I cannot tell you how good it made me feel to look at my team and see an array of diversity. It made me feel more comfortable than if they were all the same. I believe that diversity helps a team in intangible ways, but not least because the people who go into the hospital are not all the same.
Side Note: One little talked-about fact of medicine is that most of the studies are done one white men. Therefore, many of the conclusions don’t hold true for people of other genders, races, etc. For example, Asian people need less meds than do white people. I learned this several years ago. My mother told the docs that I didn’t need as much sedation meds as they had given me (probably), and it was true. I didn’t. Part of the reason I wasn’t waking up was because they dosed me too heavily. Once thy started scaling back, well, the results are that I’m awake and home for almost two months.
And there it is. Not only am I counting in months, but in almost months. I remember waking up from being unconscious and thinking that every day was a gift. Hey, I had died twice so I was living in bonus time! I distinctly remember saying to myself to hold onto that gratitude. I made a special note of it. Do I still feel that gratitude now? Ahhhhhh, not really. And that’s how time works. It’s really difficult to sustain an out-of-normal emotion for a great length of time. Because if it remained for too long, it would become, well, normal. It would lose what made it special.
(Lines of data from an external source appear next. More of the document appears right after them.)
-- ==== Sys2Proof/Tests/Slice0.lean ====
section
/-! SUPPORT. Tests and witnesses. Expected values are those of spec/95_test_vectors.md (V<n>, X<n>) or worked out by hand from the
rule a comment names; encodings are those of 30_encoding.md R109 and R111. -/

open Sys2Proof Sys2Proof.Machine Sys2Proof.Claims

namespace Sys2Proof.Tests

/-! ## Small states -/

/-- Flags in the order of the test vectors, NVDIZC; B is 0. -/
def flags (n v d i z c : Bool) : Status := { n, v, b := false, d, i, z, c }

/-- The default start state of 95_test_vectors.md Part 2, with the instruction bytes at 0x0200 and the bytes a row lists; one
device window far away makes "ordinary memory" a real condition. -/
def boot (code : List Byte) (data : List (Word × Byte)) : State :=
  { State.reset with
    pc := 0x0200
    p := flags false false false false false false
    mem := (hostLoad 0x0200 code { State.reset with mem := memWriteAll [] data }).mem
    windows := [⟨0xD000, 0xD0FF, 7⟩]
    history := [] }

/-- The next state of an outcome. -/
def next? : Result → Option State
  | .next t => some t
  | .fault _ => none
  | .refused _ => none

/-- The fault of an outcome. -/
def fault? : Result → Option Fault
  | .fault r => some r
  | .next _ => none
  | .refused _ => none

/-- A, X, Y, S, PC, the status byte with its B flag, and the cycles of a step. -/
structure Regs where
  a : Byte
  x : Byte
  y : Byte
  s : Byte
  pc : Word
  p : Byte
  cycles : Nat
deriving DecidableEq, Repr

/-- The registers after one step. -/
def after (s : State) : Option Regs :=
  (next? (step s)).map fun t => ⟨t.a, t.x, t.y, t.s, t.pc, packP t.p.b t.p, t.cycleTotal⟩

/-- A byte of memory after one step. -/
def byteAfter (s : State) (w : Word) : Option Byte := (next? (step s)).map fun t => plainByte t w

/-- The bus accesses of one step, the oldest first. -/
def busOf (s : State) : Option (List BusEvent) := (next? (step s)).map fun t => t.history.reverse

/-! ## WellFormed refuses ill-formed terms -/

/-- No accumulator instruction has a zero page,Y form (R180 to R184, R195, R198, R210). -/
theorem test_wf_refuses_acc_zpy :
    Instr.wf (.adc (.mem (.zpy 0x10))) = false ∧ Instr.wf (.sbc (.mem (.zpy 0x10))) = false ∧
    Instr.wf (.and (.mem (.zpy 0x10))) = false ∧ Instr.wf (.ora (.mem (.zpy 0x10))) = false ∧
    Instr.wf (.eor (.mem (.zpy 0x10))) = false ∧ Instr.wf (.lda (.mem (.zpy 0x10))) = false ∧
    Instr.wf (.cmp (.mem (.zpy 0x10))) = false ∧ Instr.wf (.sta (.zpy 0x10)) = false := by decide

/-- The modify forms exclude every Y form and both indirect forms (R190 to R193, R213, R214), as LDY's do (R197). -/
theorem test_wf_refuses_modify_forms :
    Instr.wf (.asl (.mem (.zpy 0x10))) = false ∧ Instr.wf (.lsr (.mem (.absy 0x1234))) = false ∧
    Instr.wf (.rol (.mem (.indx 0x10))) = false ∧ Instr.wf (.ror (.mem (.indy 0x10))) = false ∧
    Instr.wf (.inc (.absy 0x1234)) = false ∧ Instr.wf (.dec (.indy 0x10)) = false ∧
    Instr.wf (.ldy (.mem (.zpy 0x10))) = false ∧ Instr.wf (.ldy (.mem (.absy 0x1234))) = false := by decide

/-- BIT, CPX and CPY have zero page and absolute only (R185, R211, R212). -/
theorem test_wf_refuses_plain_forms :
    Instr.wf (.bit (.zpx 0x10)) = false ∧ Instr.wf (.bit (.absx 0x1234)) = false ∧
    Instr.wf (.cpx (.mem (.zpx 0x10))) = false ∧ Instr.wf (.cpy (.mem (.absy 0x1234))) = false := by decide

/-- STX, STY and LDX lack the other register's forms (R196, R199, R200). -/
theorem test_wf_refuses_index_forms :
    Instr.wf (.stx (.zpx 0x10)) = false ∧ Instr.wf (.stx (.absy 0x1234)) = false ∧ Instr.wf (.sty (.zpy 0x10)) = false ∧
    Instr.wf (.sty (.absx 0x1234)) = false ∧ Instr.wf (.ldx (.mem (.zpx 0x10))) = false ∧
    Instr.wf (.ldx (.mem (.absx 0x1234))) = false := by decide

/-- An official byte is no undefined byte (R110). -/
theorem test_wf_refuses_official_as_undefined :
    Instr.wf (.undefined 0xEA) = false ∧ Instr.wf (.undefined 0x00) = false ∧ Instr.wf (.undefined 0x02) = true := by decide

/-! ## Words of 30_encoding.md R109 decode to what they stand for -/

theorem test_decode_arith_logic :
    decode [0x61, 0x9C] = .ok (.adc (.mem (.indx 0x9C))) [] ∧ decode [0x65, 0x9C] = .ok (.adc (.mem (.zp 0x9C))) [] ∧
    decode [0x69, 0x9C] = .ok (.adc (.imm 0x9C)) [] ∧ decode [0x6D, 0x34, 0x12] = .ok (.adc (.mem (.abs 0x1234))) [] ∧
    decode [0x71, 0x9C] = .ok (.adc (.mem (.indy 0x9C))) [] ∧ decode [0x75, 0x9C] = .ok (.adc (.mem (.zpx 0x9C))) [] ∧
    decode [0x79, 0x34, 0x12] = .ok (.adc (.mem (.absy 0x1234))) [] ∧
    decode [0x7D, 0x34, 0x12] = .ok (.adc (.mem (.absx 0x1234))) [] ∧
    decode [0xE1, 0x9C] = .ok (.sbc (.mem (.indx 0x9C))) [] ∧ decode [0xE5, 0x9C] = .ok (.sbc (.mem (.zp 0x9C))) [] ∧
    decode [0xE9, 0x9C] = .ok (.sbc (.imm 0x9C)) [] ∧ decode [0xED, 0x34, 0x12] = .ok (.sbc (.mem (.abs 0x1234))) [] ∧
    decode [0xF1, 0x9C] = .ok (.sbc (.mem (.indy 0x9C))) [] ∧ decode [0xF5, 0x9C] = .ok (.sbc (.mem (.zpx 0x9C))) [] ∧
    decode [0xF9, 0x34, 0x12] = .ok (.sbc (.mem (.absy 0x1234))) [] ∧
    decode [0xFD, 0x34, 0x12] = .ok (.sbc (.mem (.absx 0x1234))) [] := by decide

theorem test_decode_logic :
    decode [0x21, 0x9C] = .ok (.and (.mem (.indx 0x9C))) [] ∧ decode [0x25, 0x9C] = .ok (.and (.mem (.zp 0x9C))) [] ∧
    decode [0x29, 0x9C] = .ok (.and (.imm 0x9C)) [] ∧ decode [0x2D, 0x34, 0x12] = .ok (.and (.mem (.abs 0x1234))) [] ∧
    decode [0x31, 0x9C] = .ok (.and (.mem (.indy 0x9C))) [] ∧ decode [0x35, 0x9C] = .ok (.and (.mem (.zpx 0x9C))) [] ∧
    decode [0x39, 0x34, 0x12] = .ok (.and (.mem (.absy 0x1234))) [] ∧
    decode [0x3D, 0x34, 0x12] = .ok (.and (.mem (.absx 0x1234))) [] ∧
    decode [0x01, 0x9C] = .ok (.ora (.mem (.indx 0x9C))) [] ∧ decode [0x05, 0x9C] = .ok (.ora (.mem (.zp 0x9C))) [] ∧
    decode [0x09, 0x9C] = .ok (.ora (.imm 0x9C)) [] ∧ decode [0x0D, 0x34, 0x12] = .ok (.ora (.mem (.abs 0x1234))) [] ∧
    decode [0x11, 0x9C] = .ok (.ora (.mem (.indy 0x9C))) [] ∧ decode [0x15, 0x9C] = .ok (.ora (.mem (.zpx 0x9C))) [] ∧
    decode [0x19, 0x34, 0x12] = .ok (.ora (.mem (.absy 0x1234))) [] ∧
    decode [0x1D, 0x34, 0x12] = .ok (.ora (.mem (.absx 0x1234))) [] ∧
    decode [0x41, 0x9C] = .ok (.eor (.mem (.indx 0x9C))) [] ∧ decode [0x45, 0x9C] = .ok (.eor (.mem (.zp 0x9C))) [] ∧
    decode [0x49, 0x9C] = .ok (.eor (.imm 0x9C)) [] ∧ decode [0x4D, 0x34, 0x12] = .ok (.eor (.mem (.abs 0x1234))) [] ∧
    decode [0x51, 0x9C] = .ok (.eor (.mem (.indy 0x9C))) [] ∧ decode [0x55, 0x9C] = .ok (.eor (.mem (.zpx 0x9C))) [] ∧
    decode [0x59, 0x34, 0x12] = .ok (.eor (.mem (.absy 0x1234))) [] ∧
    decode [0x5D, 0x34, 0x12] = .ok (.eor (.mem (.absx 0x1234))) [] ∧ decode [0x24, 0x9C] = .ok (.bit (.zp 0x9C)) [] ∧
    decode [0x2C, 0x34, 0x12] = .ok (.bit (.abs 0x1234)) [] := by decide

theorem test_decode_shift :
    decode [0x06, 0x9C] = .ok (.asl (.mem (.zp 0x9C))) [] ∧ decode [0x0A] = .ok (.asl .acc) [] ∧
    decode [0x0E, 0x34, 0x12] = .ok (.asl (.mem (.abs 0x1234))) [] ∧
    decode [0x16, 0x9C] = .ok (.asl (.mem (.zpx 0x9C))) [] ∧
    decode [0x1E, 0x34, 0x12] = .ok (.asl (.mem (.absx 0x1234))) [] ∧
    decode [0x46, 0x9C] = .ok (.lsr (.mem (.zp 0x9C))) [] ∧ decode [0x4A] = .ok (.lsr .acc) [] ∧
    decode [0x4E, 0x34, 0x12] = .ok (.lsr (.mem (.abs 0x1234))) [] ∧
    decode [0x56, 0x9C] = .ok (.lsr (.mem (.zpx 0x9C))) [] ∧
    decode [0x5E, 0x34, 0x12] = .ok (.lsr (.mem (.absx 0x1234))) [] ∧
    decode [0x26, 0x9C] = .ok (.rol (.mem (.zp 0x9C))) [] ∧ decode [0x2A] = .ok (.rol .acc) [] ∧
    decode [0x2E, 0x34, 0x12] = .ok (.rol (.mem (.abs 0x1234))) [] ∧
    decode [0x36, 0x9C] = .ok (.rol (.mem (.zpx 0x9C))) [] ∧
    decode [0x3E, 0x34, 0x12] = .ok (.rol (.mem (.absx 0x1234))) [] ∧
    decode [0x66, 0x9C] = .ok (.ror (.mem (.zp 0x9C))) [] ∧ decode [0x6A] = .ok (.ror .acc) [] ∧
    decode [0x6E, 0x34, 0x12] = .ok (.ror (.mem (.abs 0x1234))) [] ∧
    decode [0x76, 0x9C] = .ok (.ror (.mem (.zpx 0x9C))) [] ∧
    decode [0x7E, 0x34, 0x12] = .ok (.ror (.mem (.absx 0x1234))) [] := by decide

theorem test_decode_load :
    decode [0xA1, 0x9C] = .ok (.lda (.mem (.indx 0x9C))) [] ∧ decode [0xA5, 0x9C] = .ok (.lda (.mem (.zp 0x9C))) [] ∧
    decode [0xA9, 0x9C] = .ok (.lda (.imm 0x9C)) [] ∧ decode [0xAD, 0x34, 0x12] = .ok (.lda (.mem (.abs 0x1234))) [] ∧
    decode [0xB1, 0x9C] = .ok (.lda (.mem (.indy 0x9C))) [] ∧ decode [0xB5, 0x9C] = .ok (.lda (.mem (.zpx 0x9C))) [] ∧
    decode [0xB9, 0x34, 0x12] = .ok (.lda (.mem (.absy 0x1234))) [] ∧
    decode [0xBD, 0x34, 0x12] = .ok (.lda (.mem (.absx 0x1234))) [] ∧
    decode [0xA2, 0x9C] = .ok (.ldx (.imm 0x9C)) [] ∧ decode [0xA6, 0x9C] = .ok (.ldx (.mem (.zp 0x9C))) [] ∧
    decode [0xAE, 0x34, 0x12] = .ok (.ldx (.mem (.abs 0x1234))) [] ∧
    decode [0xB6, 0x9C] = .ok (.ldx (.mem (.zpy 0x9C))) [] ∧
    decode [0xBE, 0x34, 0x12] = .ok (.ldx (.mem (.absy 0x1234))) [] ∧
    decode [0xA0, 0x9C] = .ok (.ldy (.imm 0x9C)) [] ∧ decode [0xA4, 0x9C] = .ok (.ldy (.mem (.zp 0x9C))) [] ∧
    decode [0xAC, 0x34, 0x12] = .ok (.ldy (.mem (.abs 0x1234))) [] ∧
    decode [0xB4, 0x9C] = .ok (.ldy (.mem (.zpx 0x9C))) [] ∧
    decode [0xBC, 0x34, 0x12] = .ok (.ldy (.mem (.absx 0x1234))) [] := by decide

theorem test_decode_store :
    decode [0x81, 0x9C] = .ok (.sta (.indx 0x9C)) [] ∧ decode [0x85, 0x9C] = .ok (.sta (.zp 0x9C)) [] ∧
    decode [0x8D, 0x34, 0x12] = .ok (.sta (.abs 0x1234)) [] ∧ decode [0x91, 0x9C] = .ok (.sta (.indy 0x9C)) [] ∧
    decode [0x95, 0x9C] = .ok (.sta (.zpx 0x9C)) [] ∧ decode [0x99, 0x34, 0x12] = .ok (.sta (.absy 0x1234)) [] ∧
    decode [0x9D, 0x34, 0x12] = .ok (.sta (.absx 0x1234)) [] ∧ decode [0x86, 0x9C] = .ok (.stx (.zp 0x9C)) [] ∧
    decode [0x8E, 0x34, 0x12] = .ok (.stx (.abs 0x1234)) [] ∧ decode [0x96, 0x9C] = .ok (.stx (.zpy 0x9C)) [] ∧
    decode [0x84, 0x9C] = .ok (.sty (.zp 0x9C)) [] ∧ decode [0x8C, 0x34, 0x12] = .ok (.sty (.abs 0x1234)) [] ∧
    decode [0x94, 0x9C] = .ok (.sty (.zpx 0x9C)) [] := by decide

theorem test_decode_transfer :
    decode [0xAA] = .ok .tax [] ∧ decode [0xA8] = .ok .tay [] ∧ decode [0x8A] = .ok .txa [] ∧
    decode [0x98] = .ok .tya [] ∧ decode [0xBA] = .ok .tsx [] ∧ decode [0x9A] = .ok .txs [] := by decide

theorem test_decode_compare :
    decode [0xC1, 0x9C] = .ok (.cmp (.mem (.indx 0x9C))) [] ∧ decode [0xC5, 0x9C] = .ok (.cmp (.mem (.zp 0x9C))) [] ∧
    decode [0xC9, 0x9C] = .ok (.cmp (.imm 0x9C)) [] ∧ decode [0xCD, 0x34, 0x12] = .ok (.cmp (.mem (.abs 0x1234))) [] ∧
    decode [0xD1, 0x9C] = .ok (.cmp (.mem (.indy 0x9C))) [] ∧ decode [0xD5, 0x9C] = .ok (.cmp (.mem (.zpx 0x9C))) [] ∧
    decode [0xD9, 0x34, 0x12] = .ok (.cmp (.mem (.absy 0x1234))) [] ∧
    decode [0xDD, 0x34, 0x12] = .ok (.cmp (.mem (.absx 0x1234))) [] ∧
    decode [0xE0, 0x9C] = .ok (.cpx (.imm 0x9C)) [] ∧ decode [0xE4, 0x9C] = .ok (.cpx (.mem (.zp 0x9C))) [] ∧
    decode [0xEC, 0x34, 0x12] = .ok (.cpx (.mem (.abs 0x1234))) [] ∧ decode [0xC0, 0x9C] = .ok (.cpy (.imm 0x9C)) [] ∧
    decode [0xC4, 0x9C] = .ok (.cpy (.mem (.zp 0x9C))) [] ∧
    decode [0xCC, 0x34, 0x12] = .ok (.cpy (.mem (.abs 0x1234))) [] := by decide

theorem test_decode_incdec :
    decode [0xE6, 0x9C] = .ok (.inc (.zp 0x9C)) [] ∧ decode [0xEE, 0x34, 0x12] = .ok (.inc (.abs 0x1234)) [] ∧
    decode [0xF6, 0x9C] = .ok (.inc (.zpx 0x9C)) [] ∧ decode [0xFE, 0x34, 0x12] = .ok (.inc (.absx 0x1234)) [] ∧
    decode [0xC6, 0x9C] = .ok (.dec (.zp 0x9C)) [] ∧ decode [0xCE, 0x34, 0x12] = .ok (.dec (.abs 0x1234)) [] ∧
    decode [0xD6, 0x9C] = .ok (.dec (.zpx 0x9C)) [] ∧ decode [0xDE, 0x34, 0x12] = .ok (.dec (.absx 0x1234)) [] ∧
    decode [0xE8] = .ok .inx [] ∧ decode [0xC8] = .ok .iny [] ∧ decode [0xCA] = .ok .dex [] ∧
    decode [0x88] = .ok .dey [] := by decide

theorem test_decode_branch :
    decode [0x10, 0x9C] = .ok (.bpl 0x9C) [] ∧ decode [0x30, 0x9C] = .ok (.bmi 0x9C) [] ∧
    decode [0x50, 0x9C] = .ok (.bvc 0x9C) [] ∧ decode [0x70, 0x9C] = .ok (.bvs 0x9C) [] ∧
    decode [0x90, 0x9C] = .ok (.bcc 0x9C) [] ∧ decode [0xB0, 0x9C] = .ok (.bcs 0x9C) [] ∧
    decode [0xD0, 0x9C] = .ok (.bne 0x9C) [] ∧ decode [0xF0, 0x9C] = .ok (.beq 0x9C) [] := by decide

theorem test_decode_jump_call :
    decode [0x4C, 0x34, 0x12] = .ok (.jmp (.abs 0x1234)) [] ∧
    decode [0x6C, 0x34, 0x12] = .ok (.jmp (.ind 0x1234)) [] ∧ decode [0x20, 0x34, 0x12] = .ok (.jsr 0x1234) [] ∧
    decode [0x60] = .ok .rts [] := by decide

theorem test_decode_stack_flags :
    decode [0x48] = .ok .pha [] ∧ decode [0x08] = .ok .php [] ∧ decode [0x68] = .ok .pla [] ∧
    decode [0x28] = .ok .plp [] ∧ decode [0x18] = .ok .clc [] ∧ decode [0x38] = .ok .sec [] ∧
    decode [0x58] = .ok .cli [] ∧ decode [0x78] = .ok .sei [] ∧ decode [0xB8] = .ok .clv [] ∧
    decode [0xD8] = .ok .cld [] ∧ decode [0xF8] = .ok .sed [] := by decide

theorem test_decode_system :
    decode [0x00, 0x9C] = .ok .brk [] ∧ decode [0x40] = .ok .rti [] ∧ decode [0xEA] = .ok .nop [] := by decide

/-- Every byte of R111 decodes to the undefined instruction with its own byte, and skips its nominal operand bytes. -/
theorem test_decode_undefined :
    (undefinedBytes.all fun op => (decode [op, 0x11, 0x22]).instr? == some (.undefined op)) = true ∧
    decode [0x02, 0x11, 0x22] = .ok (.undefined 0x02) [0x11, 0x22] ∧ decode [0x80, 0x34, 0x22] = .ok (.undefined 0x80) [0x22] ∧
    decode [0x0C, 0x34, 0x12] = .ok (.undefined 0x0C) [] := by decide +kernel

/-- Bytes that end early are rejected by name, and what follows an instruction stays. -/
theorem test_decode_rejects_by_name :
    decode [] = .rejected .noBytes ∧ decode [0x6D, 0x34] = .rejected (.truncated 0x6D) ∧
    decode [0xD0] = .rejected (.truncated 0xD0) ∧ decode [0xEA, 0x01] = .ok .nop [0x01] ∧
    decode [0x00, 0xEA, 0x07] = .ok .brk [0x07] := by decide

/-- opcode_table.json numbers the first byte as bits 7..0 and the next as bits 15..8. -/
theorem test_decodeTableWord :
    decodeTableWord 24 0x12347E = some (.ror (.mem (.absx 0x1234))) ∧ decodeTableWord 8 0xFFEA = some .nop ∧
    decodeTableWord 8 0xA9 = some (.lda (.imm 0x00)) := by decide

theorem test_encode :
    encode (.lda (.mem (.absx 0x12F0))) = some [0xBD, 0xF0, 0x12] ∧ encode (.jsr 0x1234) = some [0x20, 0x34, 0x12] ∧
    encode .brk = some [0x00, 0x00] ∧ encode (.undefined 0x0C) = some [0x0C, 0x00, 0x00] ∧
    encode (.stx (.zpx 0x10)) = none := by decide

/-- The fields of an entry (R109): a branch, a page-penalised read, a store without the penalty. -/
theorem test_table_entries :
    (decodeEntry 0xBD).baseCycles = 4 ∧ (decodeEntry 0xBD).pagePenalty = true ∧ (decodeEntry 0x9D).baseCycles = 5 ∧
    (decodeEntry 0x9D).pagePenalty = false ∧ (decodeEntry 0x90).baseCycles = 2 ∧ (decodeEntry 0x00).length = 2 ∧
    (decodeEntry 0x6C).mode = .indirect := by decide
It’s really strange. When I went into the hospital, I was–well, unconscious. When I woke up, though, I was very aware that I should be dead. That kind of knowledge does a number on your brain. At least on my brain. On the one hand, it makes every day I have a bonus. On the other, it makes me well aware that I don’t want to waste the gift.
My friends tell me that my being alive is enough, but I don’t feel that way. As I’ve written about before, I don’t question why the two cardiac arrests and the stroke happened to me–I just questioned why I came back basically intact. So many medical personnel told me that it was a miracle (still don’t like that word) and two nurses from the ICU (one who sat with me while I was unconscious) wanted to meet me when I was awake. That puts some kind of pressure on me! I know it’s not what they meant, but I couldn’t help thinking that with all that hype, I had to live up to it. I mean, it would be a damn shame for me to waste the bonus days, wouldn’t it?
I know that’s not a great way of looking at things, but I can’t help it. I fucking died twice. And came back twice. In order to make that meaningful, I have to do something with…this.
*gestures vaguely at the world around me*
Is that a trap? It might be. Taiji would tell me to take each moment as it comes and not worry about the future. I try to attend to that, but it’s difficult. I feel the need to do something exceptional, which makes me freeze.
I need to get past that. In a month or two, I’m going to start looking into getting a new therapist, one who specifically deals with survivor’s guilt, but I’ll save that for another post.
I went into the hospital on September 3rd. I was unconscious for a week and in the Progressive Care Unit (PCU) for a week. Two weeks. Then back home. Two weeks, one unconscious, is such a short amount of time. That is a mind-fuck as well. How can something that happened in two weeks have such a huge impact on me? That’s another thing to talk about with my future therapist. I’ll try to shelve it until then.